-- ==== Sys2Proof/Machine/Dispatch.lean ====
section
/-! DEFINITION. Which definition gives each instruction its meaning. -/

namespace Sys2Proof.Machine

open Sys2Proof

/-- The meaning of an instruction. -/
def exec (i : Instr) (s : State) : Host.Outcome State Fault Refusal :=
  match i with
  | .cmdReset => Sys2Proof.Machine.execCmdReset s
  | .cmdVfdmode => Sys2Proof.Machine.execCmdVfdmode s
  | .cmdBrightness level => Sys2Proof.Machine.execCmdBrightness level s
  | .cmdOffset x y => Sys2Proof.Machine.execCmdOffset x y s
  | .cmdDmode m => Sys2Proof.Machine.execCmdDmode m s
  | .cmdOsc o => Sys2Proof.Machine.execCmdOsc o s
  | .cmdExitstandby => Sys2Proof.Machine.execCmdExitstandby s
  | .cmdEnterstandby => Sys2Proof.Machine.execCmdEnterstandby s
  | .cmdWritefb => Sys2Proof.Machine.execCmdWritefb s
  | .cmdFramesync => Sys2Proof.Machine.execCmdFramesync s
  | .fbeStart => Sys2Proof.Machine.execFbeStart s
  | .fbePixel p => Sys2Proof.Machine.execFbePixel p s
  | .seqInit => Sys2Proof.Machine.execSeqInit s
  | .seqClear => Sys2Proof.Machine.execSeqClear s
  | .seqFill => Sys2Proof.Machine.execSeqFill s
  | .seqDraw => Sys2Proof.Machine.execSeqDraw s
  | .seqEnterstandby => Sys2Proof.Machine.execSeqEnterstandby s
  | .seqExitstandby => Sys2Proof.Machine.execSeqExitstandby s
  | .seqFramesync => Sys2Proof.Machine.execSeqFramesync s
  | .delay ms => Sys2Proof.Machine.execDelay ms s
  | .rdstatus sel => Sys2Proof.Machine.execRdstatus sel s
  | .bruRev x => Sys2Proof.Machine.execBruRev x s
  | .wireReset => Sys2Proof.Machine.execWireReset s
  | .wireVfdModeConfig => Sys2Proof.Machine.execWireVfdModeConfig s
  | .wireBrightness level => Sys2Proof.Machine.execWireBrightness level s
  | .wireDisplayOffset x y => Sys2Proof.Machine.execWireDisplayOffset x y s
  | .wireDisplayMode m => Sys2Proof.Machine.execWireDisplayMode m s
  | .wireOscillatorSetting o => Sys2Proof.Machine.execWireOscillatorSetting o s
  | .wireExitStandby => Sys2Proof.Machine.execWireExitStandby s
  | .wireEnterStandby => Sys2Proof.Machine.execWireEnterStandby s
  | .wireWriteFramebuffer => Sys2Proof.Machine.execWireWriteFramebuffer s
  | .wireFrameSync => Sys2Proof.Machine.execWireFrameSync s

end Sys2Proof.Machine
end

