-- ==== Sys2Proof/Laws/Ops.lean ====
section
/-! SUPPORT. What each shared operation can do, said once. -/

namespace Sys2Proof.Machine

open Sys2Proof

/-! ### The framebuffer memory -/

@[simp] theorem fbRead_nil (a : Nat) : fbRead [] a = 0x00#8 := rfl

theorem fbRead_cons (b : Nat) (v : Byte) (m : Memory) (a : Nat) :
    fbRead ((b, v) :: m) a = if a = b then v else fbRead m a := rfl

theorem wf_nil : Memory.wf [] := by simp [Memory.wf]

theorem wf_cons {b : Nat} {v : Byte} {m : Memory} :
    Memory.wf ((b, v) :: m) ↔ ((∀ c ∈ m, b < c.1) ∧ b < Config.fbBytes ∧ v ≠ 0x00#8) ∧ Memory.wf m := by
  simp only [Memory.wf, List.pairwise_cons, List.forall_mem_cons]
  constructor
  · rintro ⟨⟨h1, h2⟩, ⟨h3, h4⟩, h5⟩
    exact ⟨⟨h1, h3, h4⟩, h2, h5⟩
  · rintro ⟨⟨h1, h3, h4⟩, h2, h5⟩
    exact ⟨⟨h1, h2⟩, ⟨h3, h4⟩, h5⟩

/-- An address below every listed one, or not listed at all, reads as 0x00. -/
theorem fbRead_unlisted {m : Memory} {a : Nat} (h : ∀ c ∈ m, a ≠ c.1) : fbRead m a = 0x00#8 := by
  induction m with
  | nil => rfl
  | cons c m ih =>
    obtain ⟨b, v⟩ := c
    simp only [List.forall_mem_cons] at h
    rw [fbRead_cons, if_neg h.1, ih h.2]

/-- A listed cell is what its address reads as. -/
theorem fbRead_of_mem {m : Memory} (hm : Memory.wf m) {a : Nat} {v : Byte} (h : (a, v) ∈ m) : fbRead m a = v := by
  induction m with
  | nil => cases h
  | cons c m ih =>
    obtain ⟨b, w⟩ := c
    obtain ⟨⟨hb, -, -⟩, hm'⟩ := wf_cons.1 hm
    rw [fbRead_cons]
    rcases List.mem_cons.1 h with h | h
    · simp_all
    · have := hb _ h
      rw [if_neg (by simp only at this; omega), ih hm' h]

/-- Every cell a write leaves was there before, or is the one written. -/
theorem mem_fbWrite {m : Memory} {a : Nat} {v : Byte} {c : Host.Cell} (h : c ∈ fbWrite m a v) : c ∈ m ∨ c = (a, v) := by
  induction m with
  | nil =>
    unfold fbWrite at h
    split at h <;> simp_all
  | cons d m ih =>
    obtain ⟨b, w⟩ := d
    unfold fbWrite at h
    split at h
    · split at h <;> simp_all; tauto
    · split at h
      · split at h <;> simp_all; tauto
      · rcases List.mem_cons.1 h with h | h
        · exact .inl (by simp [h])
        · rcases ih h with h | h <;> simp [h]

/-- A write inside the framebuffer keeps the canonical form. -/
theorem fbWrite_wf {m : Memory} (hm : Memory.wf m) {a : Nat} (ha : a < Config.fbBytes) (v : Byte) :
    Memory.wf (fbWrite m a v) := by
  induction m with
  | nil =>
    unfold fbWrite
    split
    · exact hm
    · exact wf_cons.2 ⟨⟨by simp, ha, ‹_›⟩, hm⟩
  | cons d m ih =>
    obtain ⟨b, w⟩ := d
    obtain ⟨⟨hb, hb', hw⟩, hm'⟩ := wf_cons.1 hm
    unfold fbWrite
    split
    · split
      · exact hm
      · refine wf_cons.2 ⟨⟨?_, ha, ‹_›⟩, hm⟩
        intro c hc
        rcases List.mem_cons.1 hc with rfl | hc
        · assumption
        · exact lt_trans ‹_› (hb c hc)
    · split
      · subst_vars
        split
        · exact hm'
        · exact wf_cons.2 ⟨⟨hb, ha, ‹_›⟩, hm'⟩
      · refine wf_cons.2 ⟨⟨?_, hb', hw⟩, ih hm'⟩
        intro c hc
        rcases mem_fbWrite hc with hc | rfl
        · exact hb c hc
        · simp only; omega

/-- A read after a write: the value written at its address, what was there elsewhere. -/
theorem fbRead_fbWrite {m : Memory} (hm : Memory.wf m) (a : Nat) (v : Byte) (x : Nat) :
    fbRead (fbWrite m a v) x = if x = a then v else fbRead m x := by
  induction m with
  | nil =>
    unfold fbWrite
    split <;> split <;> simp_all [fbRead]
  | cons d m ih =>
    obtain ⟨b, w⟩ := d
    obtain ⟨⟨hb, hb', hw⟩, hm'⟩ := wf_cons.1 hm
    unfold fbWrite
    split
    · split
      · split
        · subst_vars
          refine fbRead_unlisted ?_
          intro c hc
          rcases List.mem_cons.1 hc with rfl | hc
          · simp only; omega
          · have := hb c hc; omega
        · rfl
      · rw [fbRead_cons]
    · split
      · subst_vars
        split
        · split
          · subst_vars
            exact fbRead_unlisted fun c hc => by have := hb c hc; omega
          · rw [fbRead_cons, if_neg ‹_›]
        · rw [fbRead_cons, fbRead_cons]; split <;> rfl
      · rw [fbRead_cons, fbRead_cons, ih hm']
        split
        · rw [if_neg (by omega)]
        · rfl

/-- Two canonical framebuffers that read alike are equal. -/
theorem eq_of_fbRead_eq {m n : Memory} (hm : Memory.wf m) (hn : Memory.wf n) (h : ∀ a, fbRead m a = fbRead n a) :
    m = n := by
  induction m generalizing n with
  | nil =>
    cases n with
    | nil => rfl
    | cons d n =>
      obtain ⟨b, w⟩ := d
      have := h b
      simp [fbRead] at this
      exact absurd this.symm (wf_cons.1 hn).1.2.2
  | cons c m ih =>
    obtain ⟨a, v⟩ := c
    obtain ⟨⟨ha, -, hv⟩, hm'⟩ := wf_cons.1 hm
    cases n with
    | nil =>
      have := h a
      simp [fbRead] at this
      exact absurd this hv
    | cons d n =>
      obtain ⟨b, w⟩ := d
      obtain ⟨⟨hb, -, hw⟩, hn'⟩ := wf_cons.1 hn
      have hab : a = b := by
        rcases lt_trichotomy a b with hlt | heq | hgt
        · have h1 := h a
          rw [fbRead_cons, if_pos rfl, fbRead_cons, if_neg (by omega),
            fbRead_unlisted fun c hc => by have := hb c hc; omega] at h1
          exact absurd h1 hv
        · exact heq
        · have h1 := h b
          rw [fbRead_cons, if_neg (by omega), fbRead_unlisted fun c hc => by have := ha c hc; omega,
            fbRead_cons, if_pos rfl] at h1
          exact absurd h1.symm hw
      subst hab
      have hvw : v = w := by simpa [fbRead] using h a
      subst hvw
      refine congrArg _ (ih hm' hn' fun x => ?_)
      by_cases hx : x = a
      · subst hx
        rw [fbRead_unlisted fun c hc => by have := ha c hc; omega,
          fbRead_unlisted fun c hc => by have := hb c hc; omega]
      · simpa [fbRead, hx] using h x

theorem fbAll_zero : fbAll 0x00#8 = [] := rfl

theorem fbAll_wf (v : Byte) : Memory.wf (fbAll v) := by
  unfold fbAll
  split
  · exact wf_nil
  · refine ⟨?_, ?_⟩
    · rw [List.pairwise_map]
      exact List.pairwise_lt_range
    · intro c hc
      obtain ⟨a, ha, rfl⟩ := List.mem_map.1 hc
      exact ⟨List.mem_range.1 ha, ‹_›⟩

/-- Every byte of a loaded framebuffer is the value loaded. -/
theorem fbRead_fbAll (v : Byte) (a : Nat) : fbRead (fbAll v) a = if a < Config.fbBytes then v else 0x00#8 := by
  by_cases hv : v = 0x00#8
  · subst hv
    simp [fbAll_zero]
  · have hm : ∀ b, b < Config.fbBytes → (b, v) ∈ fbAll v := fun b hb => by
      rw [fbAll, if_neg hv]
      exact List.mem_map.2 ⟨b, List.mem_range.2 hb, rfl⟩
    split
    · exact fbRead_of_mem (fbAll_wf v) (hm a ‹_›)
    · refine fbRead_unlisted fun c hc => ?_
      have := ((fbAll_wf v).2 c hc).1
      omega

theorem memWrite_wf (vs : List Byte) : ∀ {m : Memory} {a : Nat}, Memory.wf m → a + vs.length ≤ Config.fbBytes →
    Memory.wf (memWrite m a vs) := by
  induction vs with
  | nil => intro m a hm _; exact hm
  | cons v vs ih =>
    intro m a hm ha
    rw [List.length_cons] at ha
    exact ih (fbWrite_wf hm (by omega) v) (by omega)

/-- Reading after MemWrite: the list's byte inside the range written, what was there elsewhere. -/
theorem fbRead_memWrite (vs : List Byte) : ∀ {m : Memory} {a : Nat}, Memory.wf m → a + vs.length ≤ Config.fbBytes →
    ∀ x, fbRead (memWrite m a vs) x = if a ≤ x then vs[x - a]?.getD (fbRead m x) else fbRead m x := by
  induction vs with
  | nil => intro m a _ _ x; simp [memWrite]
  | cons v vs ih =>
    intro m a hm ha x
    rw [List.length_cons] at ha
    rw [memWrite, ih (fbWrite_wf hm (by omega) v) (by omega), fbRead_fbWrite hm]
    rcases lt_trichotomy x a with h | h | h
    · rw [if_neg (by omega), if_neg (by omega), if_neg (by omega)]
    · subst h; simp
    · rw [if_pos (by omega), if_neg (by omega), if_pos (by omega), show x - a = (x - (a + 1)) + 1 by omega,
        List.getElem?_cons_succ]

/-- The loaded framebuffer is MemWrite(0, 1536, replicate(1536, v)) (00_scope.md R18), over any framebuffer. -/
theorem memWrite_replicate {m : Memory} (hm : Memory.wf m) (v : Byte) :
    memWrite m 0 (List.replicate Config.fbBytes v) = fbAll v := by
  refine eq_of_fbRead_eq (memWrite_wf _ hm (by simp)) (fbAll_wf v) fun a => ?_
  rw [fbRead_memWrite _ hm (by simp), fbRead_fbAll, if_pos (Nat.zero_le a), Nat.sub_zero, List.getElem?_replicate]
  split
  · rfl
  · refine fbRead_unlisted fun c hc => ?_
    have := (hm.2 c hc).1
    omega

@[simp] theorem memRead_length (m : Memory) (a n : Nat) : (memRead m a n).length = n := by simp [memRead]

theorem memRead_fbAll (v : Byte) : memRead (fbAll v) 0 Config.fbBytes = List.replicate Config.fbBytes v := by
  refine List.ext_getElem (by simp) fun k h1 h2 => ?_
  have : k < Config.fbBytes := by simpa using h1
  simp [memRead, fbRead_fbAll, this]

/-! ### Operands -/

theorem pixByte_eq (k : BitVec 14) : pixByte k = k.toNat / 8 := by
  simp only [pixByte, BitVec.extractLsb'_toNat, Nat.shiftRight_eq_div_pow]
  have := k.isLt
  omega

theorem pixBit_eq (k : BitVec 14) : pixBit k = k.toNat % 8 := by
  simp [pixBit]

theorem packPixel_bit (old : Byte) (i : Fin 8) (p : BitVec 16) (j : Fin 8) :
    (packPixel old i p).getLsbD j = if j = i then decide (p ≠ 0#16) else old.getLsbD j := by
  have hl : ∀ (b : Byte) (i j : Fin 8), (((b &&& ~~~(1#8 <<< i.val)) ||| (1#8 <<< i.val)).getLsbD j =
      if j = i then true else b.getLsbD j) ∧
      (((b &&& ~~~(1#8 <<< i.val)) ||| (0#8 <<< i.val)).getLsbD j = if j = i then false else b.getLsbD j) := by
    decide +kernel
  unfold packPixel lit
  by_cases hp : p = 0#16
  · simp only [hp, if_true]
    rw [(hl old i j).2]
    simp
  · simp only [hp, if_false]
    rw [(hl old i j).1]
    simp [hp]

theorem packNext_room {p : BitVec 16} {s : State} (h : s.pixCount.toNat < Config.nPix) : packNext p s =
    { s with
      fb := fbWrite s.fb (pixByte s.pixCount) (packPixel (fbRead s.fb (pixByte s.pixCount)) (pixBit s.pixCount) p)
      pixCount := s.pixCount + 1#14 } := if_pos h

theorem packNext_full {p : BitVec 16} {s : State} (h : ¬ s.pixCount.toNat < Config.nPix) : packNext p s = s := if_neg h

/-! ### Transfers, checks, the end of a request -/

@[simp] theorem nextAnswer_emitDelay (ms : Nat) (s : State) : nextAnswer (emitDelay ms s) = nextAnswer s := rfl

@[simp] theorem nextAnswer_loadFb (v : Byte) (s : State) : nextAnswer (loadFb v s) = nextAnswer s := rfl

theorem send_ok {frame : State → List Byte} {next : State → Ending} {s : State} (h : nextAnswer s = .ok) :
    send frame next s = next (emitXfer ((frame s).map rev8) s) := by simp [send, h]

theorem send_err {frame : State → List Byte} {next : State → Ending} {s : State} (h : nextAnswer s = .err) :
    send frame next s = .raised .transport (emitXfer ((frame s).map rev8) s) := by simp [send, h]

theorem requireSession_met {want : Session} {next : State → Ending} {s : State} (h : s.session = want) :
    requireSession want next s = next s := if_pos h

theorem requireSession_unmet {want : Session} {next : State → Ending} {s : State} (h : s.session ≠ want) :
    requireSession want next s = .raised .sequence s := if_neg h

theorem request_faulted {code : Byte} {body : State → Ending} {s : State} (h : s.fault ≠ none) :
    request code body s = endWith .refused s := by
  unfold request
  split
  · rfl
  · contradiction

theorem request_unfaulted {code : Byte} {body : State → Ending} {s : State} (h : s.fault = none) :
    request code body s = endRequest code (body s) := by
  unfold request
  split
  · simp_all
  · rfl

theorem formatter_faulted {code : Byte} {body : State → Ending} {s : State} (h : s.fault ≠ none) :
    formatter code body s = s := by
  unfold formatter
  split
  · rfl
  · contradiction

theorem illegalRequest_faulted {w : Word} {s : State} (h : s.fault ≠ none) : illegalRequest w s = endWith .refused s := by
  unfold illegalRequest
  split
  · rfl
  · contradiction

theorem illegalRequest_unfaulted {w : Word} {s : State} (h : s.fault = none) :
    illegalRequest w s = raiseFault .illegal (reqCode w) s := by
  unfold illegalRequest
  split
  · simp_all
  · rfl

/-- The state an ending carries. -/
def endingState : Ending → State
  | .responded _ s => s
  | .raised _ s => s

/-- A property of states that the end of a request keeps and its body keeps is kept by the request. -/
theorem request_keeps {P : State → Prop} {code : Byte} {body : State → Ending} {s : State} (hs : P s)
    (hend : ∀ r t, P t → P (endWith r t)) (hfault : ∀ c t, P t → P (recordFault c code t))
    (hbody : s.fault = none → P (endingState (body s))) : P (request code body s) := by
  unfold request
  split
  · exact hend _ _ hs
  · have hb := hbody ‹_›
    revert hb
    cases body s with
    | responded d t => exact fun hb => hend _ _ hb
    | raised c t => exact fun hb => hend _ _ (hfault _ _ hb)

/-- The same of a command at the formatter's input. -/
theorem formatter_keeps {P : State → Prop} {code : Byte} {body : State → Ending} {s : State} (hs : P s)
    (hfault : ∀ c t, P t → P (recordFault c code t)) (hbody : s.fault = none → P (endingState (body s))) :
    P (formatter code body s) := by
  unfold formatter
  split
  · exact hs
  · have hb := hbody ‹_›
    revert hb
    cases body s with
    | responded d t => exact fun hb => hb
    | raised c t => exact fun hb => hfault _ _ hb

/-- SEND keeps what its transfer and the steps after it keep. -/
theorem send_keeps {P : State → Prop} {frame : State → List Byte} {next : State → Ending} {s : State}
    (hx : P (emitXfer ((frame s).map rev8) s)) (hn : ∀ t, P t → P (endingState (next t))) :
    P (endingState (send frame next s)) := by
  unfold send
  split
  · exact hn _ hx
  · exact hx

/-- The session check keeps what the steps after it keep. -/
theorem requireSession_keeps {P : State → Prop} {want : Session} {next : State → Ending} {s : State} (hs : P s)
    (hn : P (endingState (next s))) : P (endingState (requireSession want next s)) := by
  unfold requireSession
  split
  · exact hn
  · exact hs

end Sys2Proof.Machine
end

- - - - - - -

§ **WORK REQUIRED**
Each line in the listing above that includes "reads" is to be copied.

§ **FINISHED EXERCISE**
/-- An address below every listed one, or not listed at all, reads as 0x00. -/
/-- A listed cell is what its address reads as. -/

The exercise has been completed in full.